Lee adds that you might want to avoid throwing too many hard pool toys (like toy boats and plastic fish) into the water to “avoid a laceration or other injury if a child slips in the pool and lands on the toy.”

And while you may think that strapping a kid into a personal flotation device is insurance against an accident, there is absolutely no replacement for supervision.

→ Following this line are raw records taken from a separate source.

-- ==== Sys2Proof/WellFormed.lean ====
section
/-!
DEFINITION. When a command has an encoding: its immediate fits its field (spec/30_encoding.md R73). Register numbers
are in range by their type.
-/
namespace Sys2Proof

/-- `sh` is a 7-bit field and `imm8` an 8-bit field, both unsigned (R73). -/
def Instr.wellFormed : Instr → Bool
  | .shl2 _ _ sh => decide (sh < 128)
  | .shr2 _ _ sh => decide (sh < 128)
  | .rho1 _ a => decide (a < 256)
  | .rho2 _ a => decide (a < 256)
  | .fins _ m => decide (m < 256)
  | .add2 _ _ _ => true
  | .sub2 _ _ _ => true
  | .cmp2 _ _ => true
  | .minv _ _ => true
  | .tomont1 _ _ _ => true
  | .tomont2 _ _ _ => true
  | .mulredc1 _ _ _ _ _ => true
  | .mulredc2 _ _ _ _ _ => true
  | .powredc1 _ _ _ _ _ _ => true
  | .powredc2 _ _ _ _ _ _ => true
  | .tdiv _ _ => true
  | .mr1 _ _ _ => true
  | .mr2 _ _ _ => true
  | .prime1 _ _ => true
  | .prime2 _ _ => true
  | .isprime _ _ => true
  | .gcd1 _ _ _ => true
  | .gcd2 _ _ _ => true
  | .factor _ => true
  | .fclr => true
  | .finsl _ => true

/-- The command can be encoded. -/
abbrev WellFormed (i : Instr) : Prop := i.wellFormed = true

end Sys2Proof
end

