-- ==== Sys2Proof/Machine/Ops.lean ====
section
/-!
DEFINITION. The named operations every meaning is built from: registers (spec/10_state.md R20), the factor accumulator
(spec/45_accumulator.md), issuing and completing a command (R25, spec/30_encoding.md R75), and taking, acknowledging
and being reset out of a command fault (spec/60_exceptions.md R204, R207; spec/70_reset_and_hazards.md R230).
-/
namespace Sys2Proof.Machine

/-! ### Registers -/

/-- `x[r]` (spec/00_scope.md R10). -/
def readReg (r : Reg) (s : State) : Dword := s.x[r.val]

/-- `x[r] <- v`. -/
def writeReg (r : Reg) (v : Dword) (s : State) : State := { s with x := s.x.set r.val v }

/-- The accumulator is replaced by `acc`. -/
def setFacc (acc : Facc) (s : State) : State := { s with facc := acc }

/-- `FLAGS` is replaced. -/
def setFlags (f : Flags) (s : State) : State := { s with flags := f }

/-! ### Issue, completion, fault -/

/-- Issue the command `v` (R25): `CMD <- v`, `DONE <- 0`, `BUSY <- 1`, and `CTRL.PROVE` is sampled. -/
def issue (v : Word) (s : State) : State :=
  { s with cmd := v, status := { s.status with busy := true, done := false }, proveSample := s.prove }

/-- A command ends without fault (spec/30_encoding.md R75 step 5): `BUSY <- 0`, `DONE <- 1`. -/
def complete (s : State) : State := { s with status := { s.status with busy := false, done := true } }

/-- The code a fault writes to `ECAUSE[7:0]` (R201). -/
def FaultCode.code : FaultCode → BitVec 8
  | .illegal => 1
  | .even => 2
  | .topBit => 3
  | .range => 4
  | .inv => 5
  | .accFull => 6
  | .accLarge => 7
  | .accMult => 8
  | .lucasFail => 9

/-- `raise F(code)`, the block's trap entry (R204): the code is recorded, `ERR` is set, `FATAL` with it for
`LUCAS_FAIL`, and `BUSY` is cleared; `DONE` stays what the issue made it, 0. Nothing else is saved or switched. -/
def raiseFault (code : FaultCode) (s : State) : State :=
  { s with
    ecause := code.code
    status := { s.status with
      busy := false, err := true, fatal := s.status.fatal || decide (code = .lucasFail) } }

/-- A host write of `v` to `STATUS` while `BUSY = 0` (R26), the block's trap return (R207): each of `DONE`, `ERR`,
`LOST` whose written bit is 1 is cleared, `ERR` only while `FATAL = 0`; clearing `ERR` zeroes `ECAUSE`. -/
def acknowledge (v : Word) (s : State) : State :=
  let clearErr := v.getLsbD 2 && !s.status.fatal
  { s with
    ecause := if clearErr then 0 else s.ecause
    status := { s.status with
      done := s.status.done && !v.getLsbD 1
      err := s.status.err && !clearErr
      lost := s.status.lost && !v.getLsbD 4 } }

/-- A host write was dropped: `LOST <- 1` and nothing else (spec/20_memory.md R56). -/
def dropWrite (s : State) : State := { s with status := { s.status with lost := true } }

/-- The reset event (spec/70_reset_and_hazards.md R230): every piece of architectural state at its reset value. The
implementation's parameter, the host's own queue and last read, and the free-value counter are not the block's
state and stay (log 12). -/
def resetEvent (s : State) : State :=
  { State.reset with params := s.params, host := s.host, rdata := s.rdata, freeIdx := s.freeIdx }

/-- The engine completes the command in state `s`. -/
def finish (s : State) : Result := .next (complete s)

/-- The engine ends the command with a fault in state `s`. -/
def trap (code : FaultCode) (s : State) : Result := .next (raiseFault code s)

/-- The first check that fails, in the order listed (spec/60_exceptions.md R205). -/
def firstFailed : List (Bool × FaultCode) → Option FaultCode
  | [] => none
  | (ok, code) :: rest => if ok then firstFailed rest else some code

/-- `require ... else ...`, one line a check (spec/00_scope.md R10): the first failing check is the fault raised, having
written nothing; otherwise the command goes on. -/
def guarded (checks : List (Bool × FaultCode)) (s : State) (go : Unit → Result) : Result :=
  match firstFailed checks with
  | some code => trap code s
  | none => go ()

/-! ### The factor accumulator -/

/-- `FACC.NF` (R30). -/
def Facc.nf (f : Facc) : Nat := f.pairs.length

/-- `FACC.P[i]` (R30): 0 at or above `NF`. -/
def Facc.primeSlot (i : Nat) (f : Facc) : Word := ((f.pairs[i]?).map Entry.p).getD 0

/-- `FACC.E[i]` (R30): 0 at or above `NF`. -/
def Facc.multSlot (i : Nat) (f : Facc) : BitVec 8 := ((f.pairs[i]?).map Entry.e).getD 0

/-- The multiplicity recorded for `p`, 0 if `p` is in no valid slot. -/
def Facc.multOf (p : Word) (f : Facc) : Nat := ((f.pairs.find? (fun en => en.p == p)).map (fun en => en.e.toNat)).getD 0

/-- Add `m` to the multiplicity of the pair of `p`. -/
def bumpEntry (p : Word) (m : Nat) (en : Entry) : Entry :=
  if en.p = p then { en with e := BitVec.ofNat 8 (en.e.toNat + m) } else en

/-- `insert(p, m)` (spec/45_accumulator.md R181): find `p` and add to its multiplicity, or create its sorted slot. -/
def insertPrime (p : Word) (m : Nat) (f : Facc) : Except FaultCode Facc :=
  if f.pairs.any (fun en => en.p == p) then
    if f.multOf p + m ≤ Config.multMax then .ok { f with pairs := f.pairs.map (bumpEntry p m) } else .error .accMult
  else if f.nf < Config.nfactMax then
    let i := f.pairs.countP (fun en => decide (en.p.toNat < p.toNat))
    .ok { f with pairs := f.pairs.take i ++ { p := p, e := BitVec.ofNat 8 m } :: f.pairs.drop i }
  else .error .accFull

/-- `insert_large(v)` (R182): a two-word value goes to the empty large slot, a one-word value to the ordered table. -/
def insertLarge (v : Dword) (f : Facc) : Except FaultCode Facc :=
  if hiWord v = 0 then insertPrime (loWord v) 1 f
  else if hiWord f.plarge = 0 then .ok { f with plarge := v }
  else .error .accLarge

end Sys2Proof.Machine
end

“Even though a flotation device will provide added buoyancy for the child, many parents use these devices as a single strategy or as a babysitter in place of adult supervision,” Katchmarchi says. “This type of practice can give both children and adults a potential false sense of security. Given that there is only a small amount of water in the kiddie pool and ensuring that adults practice close, constant and capable supervision, a device to provide flotation is not needed.”

Make sure they take breaks

While most kids would prefer to play in the water until their lips turn blue, keep in mind that once you see them starting to shiver, it’s time to take a break. Maria Rezhylo, a professional swim instructor at Danswim, which provides private swim lessons to adults and kids in New York City, says kids should “avoid spending more than 30 minutes in the pool.” As long as it’s sunny enough (and you’ve coated their skin in another layer of mineral sunscreen), once they are dried off and warmed up, the adults can think about letting the kids jump back in.

When you’re finally able to convince the kids that it’s time to head inside for a bath and dinner, never leave standing water in the pool. In fact, it’s preferable that you not just empty it but collapse and store it when it’s dry. “When pool time is done, the water must be emptied because you don’t want to risk a child accidentally falling into a pool and drowning when unsupervised,” Lee says.